24 hours or so on the train

No kid with us this time. And I think that was fairly lucky. I love trains and was excited to take the 97 from West Palm Beach to NY-Penn Station. As we sat down, I pulled out the map and watched as my companion lost the rosiness in her cheeks. Like a prisoner looking down the barrel of a long sentence she marveled at the seemingly endless hours. I, on the other hand, was beaming, happily ready to rest and meet new people in the dining cars.

She quite rightly worried about potential weirdos and all manner of dregs including the one sitting across from her. She wondered aloud why anyone in their right mind would do this on purpose. Planes going the same route take about 2 hours she said, this isn’t 1900, and Flagler is not on board. At that she smiled.
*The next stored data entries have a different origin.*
-- ==== Sys2Proof/Machine/Arithmetic.lean ====
section
/-! DEFINITION. The meanings of ADD, CMP, MOV and SUB (spec/40_arithmetic.md R102 to R109). -/

namespace Sys2Proof.Machine

/-- `ADD reg1, reg2` (R102). -/
def execAddReg (reg1 reg2 : Reg) (s : State) : Result :=
  .next (((s.writeReg reg2 (addFlags (s.readReg reg2) (s.readReg reg1)).r).setAluFlags
    (addFlags (s.readReg reg2) (s.readReg reg1))).advance 2#32)

/-- `ADD imm5, reg2` (R103). -/
def execAddImm5 (imm5 : BitVec 5) (reg2 : Reg) (s : State) : Result :=
  .next (((s.writeReg reg2 (addFlags (s.readReg reg2) (imm5Value imm5)).r).setAluFlags
    (addFlags (s.readReg reg2) (imm5Value imm5))).advance 2#32)

/-- `CMP reg1, reg2` (R104): the minuend is `reg2`; no register is written. -/
def execCmpReg (reg1 reg2 : Reg) (s : State) : Result :=
  .next ((s.setAluFlags (subFlags (s.readReg reg2) (s.readReg reg1))).advance 2#32)

/-- `CMP imm5, reg2` (R105): no register is written. -/
def execCmpImm5 (imm5 : BitVec 5) (reg2 : Reg) (s : State) : Result :=
  .next ((s.setAluFlags (subFlags (s.readReg reg2) (imm5Value imm5))).advance 2#32)

/-- `MOV reg1, reg2` (R106). With `reg2 = r0` the pattern is not this instruction and is reserved (R83). -/
def execMovReg (reg1 reg2 : Reg) (s : State) : Result :=
  if reg2 = 0#5 then raise (.reservedInstruction s.pc (formatI reg2 0b000000#6 reg1))
  else .next ((s.writeReg reg2 (s.readReg reg1)).advance 2#32)

/-- `MOV imm5, reg2` (R107). With `reg2 = r0` the pattern is not this instruction and is reserved (R83). -/
def execMovImm5 (imm5 : BitVec 5) (reg2 : Reg) (s : State) : Result :=
  if reg2 = 0#5 then raise (.reservedInstruction s.pc (formatI reg2 0b010000#6 imm5))
  else .next ((s.writeReg reg2 (imm5Value imm5)).advance 2#32)

/-- `MOV imm32, reg1` (R108): `reg1 = r0` is allowed and writes nothing (decision D22). -/
def execMovImm32 (imm32 : BitVec 32) (reg1 : Reg) (s : State) : Result :=
  .next ((s.writeReg reg1 imm32).advance 6#32)

/-- `SUB reg1, reg2` (R109): `reg2 <- reg2 - reg1`. -/
def execSub (reg1 reg2 : Reg) (s : State) : Result :=
  .next (((s.writeReg reg2 (subFlags (s.readReg reg2) (s.readReg reg1)).r).setAluFlags
    (subFlags (s.readReg reg2) (s.readReg reg1))).advance 2#32)

end Sys2Proof.Machine
end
Luckily for both of us I guess, we booked a cabin – it is not the cheapest way to travel but it is certainly worth it.

1948 dining car.jpg
Dining car #8504 on the northbound 98 train from West Palm Beach to NYC

After about 10 minutes a person who works our train car – 11 I think it was, came by and gave us a fairly sour mini-tour of our home for the next day. (She was more dour than about any other staffer on the train which was impressive). Either way she told us that breakfast was still being served, and if we rush we could get there. And she puts down the beds at 8:30 to 8:45 which is about 3 hours before I go to bed. But we rolled our eyes and went with it. Other cars seemed to have their pick of the litter so we tried to go with the flow.

Getting our sea legs we tumbled down the small moving hallways and through the what do you call them- joints in the cars, and got to the dining car. From a “trainspotter” who sat across from us- which is the tradition on trains- we learned all about the car–8504– how it was manufactured in 1948 and moved all across the country…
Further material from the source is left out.